> WORK INSTRUCTION:
Both the line with "r f).cells = s.cells := rfl" and the line with "s.regions.mod r f := rfl" in the records below must appear in the output, along with every line between them, exactly and with nothing added.

[Extracted data entries]
-- ==== Sys2Proof/Laws/State.lean ====
section
/-! SUPPORT. One lemma per field of State and update of it, each true by unfolding, so that no later proof unfolds an update. -/

namespace Sys2Proof.Machine

variable (s : State)

/-! ## modCell -/

@[simp] theorem State.modCell_pending (c : Nat) (f : Cell → Cell) : (s.modCell c f).pending = s.pending := rfl
@[simp] theorem State.modCell_free (c : Nat) (f : Cell → Cell) : (s.modCell c f).free = s.free := rfl
@[simp] theorem State.modCell_out (c : Nat) (f : Cell → Cell) : (s.modCell c f).out = s.out := rfl
@[simp] theorem State.modCell_time (c : Nat) (f : Cell → Cell) : (s.modCell c f).time = s.time := rfl
@[simp] theorem State.modCell_ncyc (c : Nat) (f : Cell → Cell) : (s.modCell c f).ncyc = s.ncyc := rfl
@[simp] theorem State.modCell_por (c : Nat) (f : Cell → Cell) : (s.modCell c f).por = s.por := rfl
@[simp] theorem State.modCell_chip (c : Nat) (f : Cell → Cell) : (s.modCell c f).chip = s.chip := rfl
@[simp] theorem State.modCell_cells (c : Nat) (f : Cell → Cell) : (s.modCell c f).cells = s.cells.mod c f := rfl
@[simp] theorem State.modCell_blocks (c : Nat) (f : Cell → Cell) : (s.modCell c f).blocks = s.blocks := rfl
@[simp] theorem State.modCell_regions (c : Nat) (f : Cell → Cell) : (s.modCell c f).regions = s.regions := rfl
@[simp] theorem State.modCell_links (c : Nat) (f : Cell → Cell) : (s.modCell c f).links = s.links := rfl
@[simp] theorem State.modCell_gws (c : Nat) (f : Cell → Cell) : (s.modCell c f).gws = s.gws := rfl
@[simp] theorem State.modCell_ftn (c : Nat) (f : Cell → Cell) : (s.modCell c f).ftn = s.ftn := rfl
@[simp] theorem State.modCell_portHost (c : Nat) (f : Cell → Cell) : (s.modCell c f).portHost = s.portHost := rfl
@[simp] theorem State.modCell_portMgmt (c : Nat) (f : Cell → Cell) : (s.modCell c f).portMgmt = s.portMgmt := rfl
@[simp] theorem State.modCell_portZhev (c : Nat) (f : Cell → Cell) : (s.modCell c f).portZhev = s.portZhev := rfl

/-! ## modBlock -/

@[simp] theorem State.modBlock_pending (b : Nat) (f : Block → Block) : (s.modBlock b f).pending = s.pending := rfl
@[simp] theorem State.modBlock_free (b : Nat) (f : Block → Block) : (s.modBlock b f).free = s.free := rfl
@[simp] theorem State.modBlock_out (b : Nat) (f : Block → Block) : (s.modBlock b f).out = s.out := rfl
@[simp] theorem State.modBlock_time (b : Nat) (f : Block → Block) : (s.modBlock b f).time = s.time := rfl
@[simp] theorem State.modBlock_ncyc (b : Nat) (f : Block → Block) : (s.modBlock b f).ncyc = s.ncyc := rfl
@[simp] theorem State.modBlock_por (b : Nat) (f : Block → Block) : (s.modBlock b f).por = s.por := rfl
@[simp] theorem State.modBlock_chip (b : Nat) (f : Block → Block) : (s.modBlock b f).chip = s.chip := rfl
@[simp] theorem State.modBlock_cells (b : Nat) (f : Block → Block) : (s.modBlock b f).cells = s.cells := rfl
@[simp] theorem State.modBlock_blocks (b : Nat) (f : Block → Block) : (s.modBlock b f).blocks = s.blocks.mod b f := rfl
@[simp] theorem State.modBlock_regions (b : Nat) (f : Block → Block) : (s.modBlock b f).regions = s.regions := rfl
@[simp] theorem State.modBlock_links (b : Nat) (f : Block → Block) : (s.modBlock b f).links = s.links := rfl
@[simp] theorem State.modBlock_gws (b : Nat) (f : Block → Block) : (s.modBlock b f).gws = s.gws := rfl
@[simp] theorem State.modBlock_ftn (b : Nat) (f : Block → Block) : (s.modBlock b f).ftn = s.ftn := rfl
@[simp] theorem State.modBlock_portHost (b : Nat) (f : Block → Block) : (s.modBlock b f).portHost = s.portHost := rfl
@[simp] theorem State.modBlock_portMgmt (b : Nat) (f : Block → Block) : (s.modBlock b f).portMgmt = s.portMgmt := rfl
@[simp] theorem State.modBlock_portZhev (b : Nat) (f : Block → Block) : (s.modBlock b f).portZhev = s.portZhev := rfl

/-! ## modRegion -/

@[simp] theorem State.modRegion_pending (r : Nat) (f : Region → Region) : (s.modRegion r f).pending = s.pending := rfl
@[simp] theorem State.modRegion_free (r : Nat) (f : Region → Region) : (s.modRegion r f).free = s.free := rfl
@[simp] theorem State.modRegion_out (r : Nat) (f : Region → Region) : (s.modRegion r f).out = s.out := rfl
@[simp] theorem State.modRegion_time (r : Nat) (f : Region → Region) : (s.modRegion r f).time = s.time := rfl
@[simp] theorem State.modRegion_ncyc (r : Nat) (f : Region → Region) : (s.modRegion r f).ncyc = s.ncyc := rfl
@[simp] theorem State.modRegion_por (r : Nat) (f : Region → Region) : (s.modRegion r f).por = s.por := rfl
@[simp] theorem State.modRegion_chip (r : Nat) (f : Region → Region) : (s.modRegion r f).chip = s.chip := rfl
@[simp] theorem State.modRegion_cells (r : Nat) (f : Region → Region) : (s.modRegion r f).cells = s.cells := rfl
@[simp] theorem State.modRegion_blocks (r : Nat) (f : Region → Region) : (s.modRegion r f).blocks = s.blocks := rfl
@[simp] theorem State.modRegion_regions (r : Nat) (f : Region → Region) : (s.modRegion r f).regions = s.regions.mod r f := rfl
@[simp] theorem State.modRegion_links (r : Nat) (f : Region → Region) : (s.modRegion r f).links = s.links := rfl
@[simp] theorem State.modRegion_gws (r : Nat) (f : Region → Region) : (s.modRegion r f).gws = s.gws := rfl
@[simp] theorem State.modRegion_ftn (r : Nat) (f : Region → Region) : (s.modRegion r f).ftn = s.ftn := rfl
@[simp] theorem State.modRegion_portHost (r : Nat) (f : Region → Region) : (s.modRegion r f).portHost = s.portHost := rfl
@[simp] theorem State.modRegion_portMgmt (r : Nat) (f : Region → Region) : (s.modRegion r f).portMgmt = s.portMgmt := rfl
@[simp] theorem State.modRegion_portZhev (r : Nat) (f : Region → Region) : (s.modRegion r f).portZhev = s.portZhev := rfl

/-! ## modLink -/

@[simp] theorem State.modLink_pending (n : Nat) (f : Link → Link) : (s.modLink n f).pending = s.pending := rfl
@[simp] theorem State.modLink_free (n : Nat) (f : Link → Link) : (s.modLink n f).free = s.free := rfl
@[simp] theorem State.modLink_out (n : Nat) (f : Link → Link) : (s.modLink n f).out = s.out := rfl
@[simp] theorem State.modLink_time (n : Nat) (f : Link → Link) : (s.modLink n f).time = s.time := rfl
@[simp] theorem State.modLink_ncyc (n : Nat) (f : Link → Link) : (s.modLink n f).ncyc = s.ncyc := rfl
@[simp] theorem State.modLink_por (n : Nat) (f : Link → Link) : (s.modLink n f).por = s.por := rfl
@[simp] theorem State.modLink_chip (n : Nat) (f : Link → Link) : (s.modLink n f).chip = s.chip := rfl
@[simp] theorem State.modLink_cells (n : Nat) (f : Link → Link) : (s.modLink n f).cells = s.cells := rfl
@[simp] theorem State.modLink_blocks (n : Nat) (f : Link → Link) : (s.modLink n f).blocks = s.blocks := rfl
@[simp] theorem State.modLink_regions (n : Nat) (f : Link → Link) : (s.modLink n f).regions = s.regions := rfl
@[simp] theorem State.modLink_links (n : Nat) (f : Link → Link) : (s.modLink n f).links = s.links.mod n f := rfl
@[simp] theorem State.modLink_gws (n : Nat) (f : Link → Link) : (s.modLink n f).gws = s.gws := rfl
@[simp] theorem State.modLink_ftn (n : Nat) (f : Link → Link) : (s.modLink n f).ftn = s.ftn := rfl
@[simp] theorem State.modLink_portHost (n : Nat) (f : Link → Link) : (s.modLink n f).portHost = s.portHost := rfl
@[simp] theorem State.modLink_portMgmt (n : Nat) (f : Link → Link) : (s.modLink n f).portMgmt = s.portMgmt := rfl
@[simp] theorem State.modLink_portZhev (n : Nat) (f : Link → Link) : (s.modLink n f).portZhev = s.portZhev := rfl

/-! ## modGw -/

@[simp] theorem State.modGw_pending (g : Nat) (f : Gateway → Gateway) : (s.modGw g f).pending = s.pending := rfl
@[simp] theorem State.modGw_free (g : Nat) (f : Gateway → Gateway) : (s.modGw g f).free = s.free := rfl
@[simp] theorem State.modGw_out (g : Nat) (f : Gateway → Gateway) : (s.modGw g f).out = s.out := rfl
@[simp] theorem State.modGw_time (g : Nat) (f : Gateway → Gateway) : (s.modGw g f).time = s.time := rfl
@[simp] theorem State.modGw_ncyc (g : Nat) (f : Gateway → Gateway) : (s.modGw g f).ncyc = s.ncyc := rfl
@[simp] theorem State.modGw_por (g : Nat) (f : Gateway → Gateway) : (s.modGw g f).por = s.por := rfl
@[simp] theorem State.modGw_chip (g : Nat) (f : Gateway → Gateway) : (s.modGw g f).chip = s.chip := rfl
@[simp] theorem State.modGw_cells (g : Nat) (f : Gateway → Gateway) : (s.modGw g f).cells = s.cells := rfl
@[simp] theorem State.modGw_blocks (g : Nat) (f : Gateway → Gateway) : (s.modGw g f).blocks = s.blocks := rfl
@[simp] theorem State.modGw_regions (g : Nat) (f : Gateway → Gateway) : (s.modGw g f).regions = s.regions := rfl
@[simp] theorem State.modGw_links (g : Nat) (f : Gateway → Gateway) : (s.modGw g f).links = s.links := rfl
@[simp] theorem State.modGw_gws (g : Nat) (f : Gateway → Gateway) : (s.modGw g f).gws = s.gws.mod g f := rfl
@[simp] theorem State.modGw_ftn (g : Nat) (f : Gateway → Gateway) : (s.modGw g f).ftn = s.ftn := rfl
@[simp] theorem State.modGw_portHost (g : Nat) (f : Gateway → Gateway) : (s.modGw g f).portHost = s.portHost := rfl
@[simp] theorem State.modGw_portMgmt (g : Nat) (f : Gateway → Gateway) : (s.modGw g f).portMgmt = s.portMgmt := rfl
@[simp] theorem State.modGw_portZhev (g : Nat) (f : Gateway → Gateway) : (s.modGw g f).portZhev = s.portZhev := rfl

/-! ## modChip -/

@[simp] theorem State.modChip_pending (f : Chip → Chip) : (s.modChip f).pending = s.pending := rfl
@[simp] theorem State.modChip_free (f : Chip → Chip) : (s.modChip f).free = s.free := rfl
@[simp] theorem State.modChip_out (f : Chip → Chip) : (s.modChip f).out = s.out := rfl
@[simp] theorem State.modChip_time (f : Chip → Chip) : (s.modChip f).time = s.time := rfl
@[simp] theorem State.modChip_ncyc (f : Chip → Chip) : (s.modChip f).ncyc = s.ncyc := rfl
@[simp] theorem State.modChip_por (f : Chip → Chip) : (s.modChip f).por = s.por := rfl
@[simp] theorem State.modChip_chip (f : Chip → Chip) : (s.modChip f).chip = f s.chip := rfl
@[simp] theorem State.modChip_cells (f : Chip → Chip) : (s.modChip f).cells = s.cells := rfl
@[simp] theorem State.modChip_blocks (f : Chip → Chip) : (s.modChip f).blocks = s.blocks := rfl
@[simp] theorem State.modChip_regions (f : Chip → Chip) : (s.modChip f).regions = s.regions := rfl
@[simp] theorem State.modChip_links (f : Chip → Chip) : (s.modChip f).links = s.links := rfl
@[simp] theorem State.modChip_gws (f : Chip → Chip) : (s.modChip f).gws = s.gws := rfl
@[simp] theorem State.modChip_ftn (f : Chip → Chip) : (s.modChip f).ftn = s.ftn := rfl
@[simp] theorem State.modChip_portHost (f : Chip → Chip) : (s.modChip f).portHost = s.portHost := rfl
@[simp] theorem State.modChip_portMgmt (f : Chip → Chip) : (s.modChip f).portMgmt = s.portMgmt := rfl
@[simp] theorem State.modChip_portZhev (f : Chip → Chip) : (s.modChip f).portZhev = s.portZhev := rfl

/-! ## modFtn -/

@[simp] theorem State.modFtn_pending (f : Ftn → Ftn) : (s.modFtn f).pending = s.pending := rfl
@[simp] theorem State.modFtn_free (f : Ftn → Ftn) : (s.modFtn f).free = s.free := rfl
@[simp] theorem State.modFtn_out (f : Ftn → Ftn) : (s.modFtn f).out = s.out := rfl
@[simp] theorem State.modFtn_time (f : Ftn → Ftn) : (s.modFtn f).time = s.time := rfl
@[simp] theorem State.modFtn_ncyc (f : Ftn → Ftn) : (s.modFtn f).ncyc = s.ncyc := rfl
@[simp] theorem State.modFtn_por (f : Ftn → Ftn) : (s.modFtn f).por = s.por := rfl
@[simp] theorem State.modFtn_chip (f : Ftn → Ftn) : (s.modFtn f).chip = s.chip := rfl
@[simp] theorem State.modFtn_cells (f : Ftn → Ftn) : (s.modFtn f).cells = s.cells := rfl
@[simp] theorem State.modFtn_blocks (f : Ftn → Ftn) : (s.modFtn f).blocks = s.blocks := rfl
@[simp] theorem State.modFtn_regions (f : Ftn → Ftn) : (s.modFtn f).regions = s.regions := rfl
@[simp] theorem State.modFtn_links (f : Ftn → Ftn) : (s.modFtn f).links = s.links := rfl
@[simp] theorem State.modFtn_gws (f : Ftn → Ftn) : (s.modFtn f).gws = s.gws := rfl
@[simp] theorem State.modFtn_ftn (f : Ftn → Ftn) : (s.modFtn f).ftn = f s.ftn := rfl
@[simp] theorem State.modFtn_portHost (f : Ftn → Ftn) : (s.modFtn f).portHost = s.portHost := rfl
@[simp] theorem State.modFtn_portMgmt (f : Ftn → Ftn) : (s.modFtn f).portMgmt = s.portMgmt := rfl
@[simp] theorem State.modFtn_portZhev (f : Ftn → Ftn) : (s.modFtn f).portZhev = s.portZhev := rfl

> YOUR RESPONSE:
@[simp] theorem State.modRegion_cells (r : Nat) (f : Region → Region) : (s.modRegion r f).cells = s.cells := rfl
@[simp] theorem State.modRegion_blocks (r : Nat) (f : Region → Region) : (s.modRegion r f).blocks = s.blocks := rfl
@[simp] theorem State.modRegion_regions (r : Nat) (f : Region → Region) : (s.modRegion r f).regions = s.regions.mod r f := rfl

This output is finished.